Book Review Corner: The Big Short by Michael Lewis

The Big Short by Michael Lewis

2010. W.W. Norton & Co.

Mortgage Bankers and Brokers are pressed these days to act responsibly in favor of both their borrowers and their lenders-investors. The Federal Government has mandated it. Gone are the days of “If the Warehouse Lender will fund it, fund it.”

Bankers and Brokers are in the financial industry and their knowledge and understanding of the financial markets is more important than ever.

Each month, I will review a book that I think might be helpful to you. A good writer to begin with is Michael Lewis. He is a graduate of the London School of Economics and worked for Salomon Brothers until 1987 at which time he quit to become a financial journalist.

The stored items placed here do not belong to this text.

theorem execPortSetPolicy_keeps (src : CmdSrc) (port : Nat) (castTimeout : Nat) (holdDown : Nat) (flapLimit : Nat) (flapWindow : Nat) (recast : Nat) (s : State) :
    Out.keeps [.cmd, .hostMem, .glob, .lanes, .ports, .selv, .tdc, .pair, .fw, .mbs, .fence, .events] s (execPortSetPolicy src port castTimeout holdDown flapLimit flapWindow recast s) := by
  unfold execPortSetPolicy
  try dsimp only
  repeat' first
    | with_reducible apply goesOn.refl | with_reducible apply out_next
    | (with_reducible apply keeps_runCmd; rotate_left 1; intro y) | with_reducible apply bodyPortSetPolicy_on
    | with_reducible decide

theorem execPortSetPolicy_on {kp : List Part} {b0 : State} {src : CmdSrc} {port : Nat} {castTimeout : Nat} {holdDown : Nat} {flapLimit : Nat} {flapWindow : Nat} {recast : Nat} {s : State} (hk : goesOn kp b0 s) (hq : ∀ p ∈ [.cmd, .hostMem, .glob, .lanes, .ports, .selv, .tdc, .pair, .fw, .mbs, .fence, .events], p ∈ kp) :
    Out.keeps kp b0 (execPortSetPolicy src port castTimeout holdDown flapLimit flapWindow recast s) := .after hk ((execPortSetPolicy_keeps src port castTimeout holdDown flapLimit flapWindow recast s).mono hq)

theorem execLaneGetStatus_keeps (src : CmdSrc) (lane : Nat) (s : State) :
    Out.keeps [.cmd, .hostMem, .glob, .pair, .fw, .mbs, .fence, .events] s (execLaneGetStatus src lane s) := by
  unfold execLaneGetStatus
  try dsimp only
  repeat' first
    | with_reducible apply goesOn.refl | with_reducible apply out_next
    | (with_reducible apply keeps_runCmd; rotate_left 1; intro y) | with_reducible apply bodyLaneGetStatus_on
    | with_reducible decide

theorem execLaneGetStatus_on {kp : List Part} {b0 : State} {src : CmdSrc} {lane : Nat} {s : State} (hk : goesOn kp b0 s) (hq : ∀ p ∈ [.cmd, .hostMem, .glob, .pair, .fw, .mbs, .fence, .events], p ∈ kp) :
    Out.keeps kp b0 (execLaneGetStatus src lane s) := .after hk ((execLaneGetStatus_keeps src lane s).mono hq)

theorem execLaneGetLatency_keeps (src : CmdSrc) (lane : Nat) (s : State) :
    Out.keeps [.cmd, .hostMem, .glob, .pair, .fw, .mbs, .fence, .events] s (execLaneGetLatency src lane s) := by
  unfold execLaneGetLatency
  try dsimp only
  repeat' first
    | with_reducible apply goesOn.refl | with_reducible apply out_next
    | (with_reducible apply keeps_runCmd; rotate_left 1; intro y) | with_reducible apply bodyLaneGetLatency_on
    | with_reducible decide

theorem execLaneGetLatency_on {kp : List Part} {b0 : State} {src : CmdSrc} {lane : Nat} {s : State} (hk : goesOn kp b0 s) (hq : ∀ p ∈ [.cmd, .hostMem, .glob, .pair, .fw, .mbs, .fence, .events], p ∈ kp) :
    Out.keeps kp b0 (execLaneGetLatency src lane s) := .after hk ((execLaneGetLatency_keeps src lane s).mono hq)

theorem execLaneSetChannelTable_keeps (src : CmdSrc) (sect : Nat) (s : State) :
    Out.keeps [.cmd, .hostMem, .glob, .chan, .lanes, .pair, .fw, .mbs, .fence, .events] s (execLaneSetChannelTable src sect s) := by
  unfold execLaneSetChannelTable
  try dsimp only
  repeat' first
    | with_reducible apply goesOn.refl | with_reducible apply out_next
    | (with_reducible apply keeps_runCmd; rotate_left 1; intro y) | with_reducible apply bodyLaneSetChannelTable_on
    | with_reducible decide

theorem execLaneSetChannelTable_on {kp : List Part} {b0 : State} {src : CmdSrc} {sect : Nat} {s : State} (hk : goesOn kp b0 s) (hq : ∀ p ∈ [.cmd, .hostMem, .glob, .chan, .lanes, .pair, .fw, .mbs, .fence, .events], p ∈ kp) :
    Out.keeps kp b0 (execLaneSetChannelTable src sect s) := .after hk ((execLaneSetChannelTable_keeps src sect s).mono hq)

theorem execLaneRelatch_keeps (src : CmdSrc) (lane : Nat) (s : State) :
    Out.keeps [.cmd, .hostMem, .glob, .lanes, .pair, .fw, .mbs, .fence, .events] s (execLaneRelatch src lane s) := by
  unfold execLaneRelatch
  try dsimp only
  repeat' first
    | with_reducible apply goesOn.refl | with_reducible apply out_next
    | (with_reducible apply keeps_runCmd; rotate_left 1; intro y) | with_reducible apply bodyLaneRelatch_on
    | with_reducible decide

theorem execLaneRelatch_on {kp : List Part} {b0 : State} {src : CmdSrc} {lane : Nat} {s : State} (hk : goesOn kp b0 s) (hq : ∀ p ∈ [.cmd, .hostMem, .glob, .lanes, .pair, .fw, .mbs, .fence, .events], p ∈ kp) :
    Out.keeps kp b0 (execLaneRelatch src lane s) := .after hk ((execLaneRelatch_keeps src lane s).mono hq)

theorem execLaneSwatch_keeps (src : CmdSrc) (clear : Bool) (lane : Nat) (action : Nat) (txPattern : Nat) (rxPattern : Nat) (loopback : Nat) (injKind : Nat) (injArg : Nat) (s : State) :
    Out.keeps [.free, .cmd, .hostMem, .glob, .lanes, .ports, .pair, .fw, .mbs, .fence, .events] s (execLaneSwatch src clear lane action txPattern rxPattern loopback injKind injArg s) := by
  unfold execLaneSwatch
  try dsimp only
  repeat' first
    | with_reducible apply goesOn.refl | with_reducible apply out_next
    | (with_reducible apply keeps_runCmd; rotate_left 1; intro y) | with_reducible apply bodyLaneSwatch_on | with_reducible decide

theorem execLaneSwatch_on {kp : List Part} {b0 : State} {src : CmdSrc} {clear : Bool} {lane : Nat} {action : Nat} {txPattern : Nat} {rxPattern : Nat} {loopback : Nat} {injKind : Nat} {injArg : Nat} {s : State} (hk : goesOn kp b0 s) (hq : ∀ p ∈ [.free, .cmd, .hostMem, .glob, .lanes, .ports, .pair, .fw, .mbs, .fence, .events], p ∈ kp) :
    Out.keeps kp b0 (execLaneSwatch src clear lane action txPattern rxPattern loopback injKind injArg s) := .after hk ((execLaneSwatch_keeps src clear lane action txPattern rxPattern loopback injKind injArg s).mono hq)

theorem execLaneSweep_keeps (src : CmdSrc) (lane : Nat) (vga : Nat) (dwell : Nat) (s : State) :
    Out.keeps [.cmd, .hostMem, .glob, .lanes, .pair, .fw, .mbs, .fence, .events] s (execLaneSweep src lane vga dwell s) := by
  unfold execLaneSweep
  try dsimp only
  repeat' first
    | with_reducible apply goesOn.refl | with_reducible apply out_next
    | (with_reducible apply keeps_runCmd; rotate_left 1; intro y) | with_reducible apply bodyLaneSweep_on | with_reducible decide

theorem execLaneSweep_on {kp : List Part} {b0 : State} {src : CmdSrc} {lane : Nat} {vga : Nat} {dwell : Nat} {s : State} (hk : goesOn kp b0 s) (hq : ∀ p ∈ [.cmd, .hostMem, .glob, .lanes, .pair, .fw, .mbs, .fence, .events], p ∈ kp) :
    Out.keeps kp b0 (execLaneSweep src lane vga dwell s) := .after hk ((execLaneSweep_keeps src lane vga dwell s).mono hq)

theorem execLaneSweepRead_keeps (src : CmdSrc) (lane : Nat) (page : Nat) (s : State) :
    Out.keeps [.cmd, .hostMem, .glob, .pair, .fw, .mbs, .fence, .events] s (execLaneSweepRead src lane page s) := by
  unfold execLaneSweepRead
  try dsimp only
  repeat' first
    | with_reducible apply goesOn.refl | with_reducible apply out_next
    | (with_reducible apply keeps_runCmd; rotate_left 1; intro y) | with_reducible apply bodyLaneSweepRead_on
    | with_reducible decide

theorem execLaneSweepRead_on {kp : List Part} {b0 : State} {src : CmdSrc} {lane : Nat} {page : Nat} {s : State} (hk : goesOn kp b0 s) (hq : ∀ p ∈ [.cmd, .hostMem, .glob, .pair, .fw, .mbs, .fence, .events], p ∈ kp) :
    Out.keeps kp b0 (execLaneSweepRead src lane page s) := .after hk ((execLaneSweepRead_keeps src lane page s).mono hq)

theorem execModuleRead_keeps (src : CmdSrc) (module : Nat) (bank : Nat) (page : Nat) (offset : Nat) (length : Nat) (s : State) :
    Out.keeps [.free, .cmd, .hostMem, .glob, .modules, .pair, .fw, .mbs, .fence, .events] s (execModuleRead src module bank page offset length s) := by
  unfold execModuleRead
  try dsimp only
  repeat' first
    | with_reducible apply goesOn.refl | with_reducible apply out_next
    | (with_reducible apply keeps_runCmd; rotate_left 1; intro y) | with_reducible apply bodyModuleRead_on | with_reducible decide

theorem execModuleRead_on {kp : List Part} {b0 : State} {src : CmdSrc} {module : Nat} {bank : Nat} {page : Nat} {offset : Nat} {length : Nat} {s : State} (hk : goesOn kp b0 s) (hq : ∀ p ∈ [.free, .cmd, .hostMem, .glob, .modules, .pair, .fw, .mbs, .fence, .events], p ∈ kp) :
    Out.keeps kp b0 (execModuleRead src module bank page offset length s) := .after hk ((execModuleRead_keeps src module bank page offset length s).mono hq)

theorem execModuleWrite_keeps (src : CmdSrc) (module : Nat) (bank : Nat) (page : Nat) (offset : Nat) (length : Nat) (data : List Byte) (s : State) :
    Out.keeps [.free, .cmd, .hostMem, .glob, .modules, .pair, .fw, .mbs, .fence, .events] s (execModuleWrite src module bank page offset length data s) := by
  unfold execModuleWrite
  try dsimp only
  repeat' first
    | with_reducible apply goesOn.refl | with_reducible apply out_next
    | (with_reducible apply keeps_runCmd; rotate_left 1; intro y) | with_reducible apply bodyModuleWrite_on
    | with_reducible decide

theorem execModuleWrite_on {kp : List Part} {b0 : State} {src : CmdSrc} {module : Nat} {bank : Nat} {page : Nat} {offset : Nat} {length : Nat} {data : List Byte} {s : State} (hk : goesOn kp b0 s) (hq : ∀ p ∈ [.free, .cmd, .hostMem, .glob, .modules, .pair, .fw, .mbs, .fence, .events], p ∈ kp) :
    Out.keeps kp b0 (execModuleWrite src module bank page offset length data s) := .after hk ((execModuleWrite_keeps src module bank page offset length data s).mono hq)
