theorem execSyncReceiptTimeout_on {kp : List Part} {b0 : State} {inst : Nat} {s : State} (hk : goesOn kp b0 s) (hq : ∀ p ∈ [.clock, .free, .cmd, .hostMem, .ref, .ptp, .pair, .fw, .mbs, .fence, .events, .stats], p ∈ kp) :
    Out.keeps kp b0 (execSyncReceiptTimeout inst s) := .after hk ((execSyncReceiptTimeout_keeps inst s).mono hq)

theorem execDelayResponseTimeout_keeps (port : Nat) (s : State) :
    Out.keeps [.clock, .free, .cmd, .hostMem, .ptp, .pair, .fw, .mbs, .fence, .events, .stats] s (execDelayResponseTimeout port s) := by
  unfold execDelayResponseTimeout
  try dsimp only
  repeat' with_reducible first
    | apply goesOn.refl | apply State.advance_on | apply State.updInst_on | apply State.updPtp_on | apply out_next
    | apply out_fault | apply out_ite | decide | split

theorem execDelayResponseTimeout_on {kp : List Part} {b0 : State} {port : Nat} {s : State} (hk : goesOn kp b0 s) (hq : ∀ p ∈ [.clock, .free, .cmd, .hostMem, .ptp, .pair, .fw, .mbs, .fence, .events, .stats], p ∈ kp) :
    Out.keeps kp b0 (execDelayResponseTimeout port s) := .after hk ((execDelayResponseTimeout_keeps port s).mono hq)

theorem execDelayCoastExpiry_keeps (slot : Nat) (s : State) :
    Out.keeps [.clock, .free, .cmd, .hostMem, .lanes, .selv, .tdc, .ref, .ptp, .pair, .fw, .mbs, .fence, .events, .stats] s (execDelayCoastExpiry slot s) := by
  unfold execDelayCoastExpiry
  try dsimp only
  repeat' with_reducible first
    | apply goesOn.refl | assumption | apply keeps_ite | apply State.advance_on | apply State.masterLoss_on
    | apply State.servoSource_on | apply State.updAsym_on | apply State.updInst_on | apply State.updPtp_on
    | apply State.updSelv_on | apply out_next | apply out_fault | apply out_ite | decide | split

theorem execDelayCoastExpiry_on {kp : List Part} {b0 : State} {slot : Nat} {s : State} (hk : goesOn kp b0 s) (hq : ∀ p ∈ [.clock, .free, .cmd, .hostMem, .lanes, .selv, .tdc, .ref, .ptp, .pair, .fw, .mbs, .fence, .events, .stats], p ∈ kp) :
    Out.keeps kp b0 (execDelayCoastExpiry slot s) := .after hk ((execDelayCoastExpiry_keeps slot s).mono hq)

theorem State.servoChoose_keeps (s : State) :
    goesOn [.lanes, .selv, .tdc, .ptp, .fence, .events] s (State.servoChoose s) := by
  unfold State.servoChoose
  try dsimp only
  repeat' with_reducible first
    | apply goesOn.refl | apply State.servoSource_on | decide

theorem State.servoChoose_on {kp : List Part} {b0 : State} {s : State} (hk : goesOn kp b0 s) (hq : ∀ p ∈ [.lanes, .selv, .tdc, .ptp, .fence, .events], p ∈ kp) :
    goesOn kp b0 (State.servoChoose s) := hk.trans ((State.servoChoose_keeps s).mono hq)

theorem State.instEnable_keeps (s : State) (n : Nat) (on : Bool) :
    goesOn [.ptp, .fence, .events] s (State.instEnable s n on) := by
  unfold State.instEnable
  try dsimp only
  repeat' first
    | with_reducible apply goesOn.refl | with_reducible assumption
    | (with_reducible apply keeps_foldl; rotate_left 1; intro y a hy) | with_reducible apply State.dropExchanges_on
    | with_reducible apply State.ptpEnter_on | with_reducible decide

theorem State.instEnable_on {kp : List Part} {b0 : State} {s : State} {n : Nat} {on : Bool} (hk : goesOn kp b0 s) (hq : ∀ p ∈ [.ptp, .fence, .events], p ∈ kp) :
    goesOn kp b0 (State.instEnable s n on) := hk.trans ((State.instEnable_keeps s n on).mono hq)

theorem State.portJoin_keeps (s : State) (p : Nat) :
    goesOn [.ptp, .fence, .events] s (State.portJoin s p) := by
  unfold State.portJoin
  try dsimp only
  repeat' with_reducible first
    | apply goesOn.refl | apply keeps_ite | apply State.dropExchanges_on | apply State.ptpEnter_on | apply State.updInst_on
    | decide | split

theorem State.portJoin_on {kp : List Part} {b0 : State} {s : State} {p : Nat} (hk : goesOn kp b0 s) (hq : ∀ p ∈ [.ptp, .fence, .events], p ∈ kp) :
    goesOn kp b0 (State.portJoin s p) := hk.trans ((State.portJoin_keeps s p).mono hq)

His book, The Big Short, written in 2010, is written about our Mortgage Industry but from the perspective of Wall Street. It gives insight to the back end of the MBS and CMO part of our Mortgage Industry.

I thought an especially interesting section of his book delved into the life of Dr. Michael Burry. Dr. Burry was one of the first hedge fund investor to understand that the Mortgage & Real Estate Markets were going to implode. He made this observation by watching home prices in San Jose, California escalate beginning in 2001-2002. He then saw that in 2005 there was an inordinate amount of low 3 year teaser rate mortgages made and that were set to re-adjust in 2008. Putting the two events together he went about to basically create an investment called a Credit Default Swap (CDS) that would allow him to short these subprime Mortgage Bonds. AIG (American International Group) took the other side of the Credit Default Swap trade and in 2008 Dr. Burry’s bet won. Dr. Burry and Scion Capital investors made millions and AIG was taken over by the Federal Government.

One of the interesting points of Michael Lewis’ book is how close Wall Street really is to us on Main Street. The mortgages that we originate and sell do make their way to Wall Street very quickly and they do very much matter. It is this interconnectivity that we on Main Street must know about and understand better. Knowledge is power and I hope this book is helpful in that regard.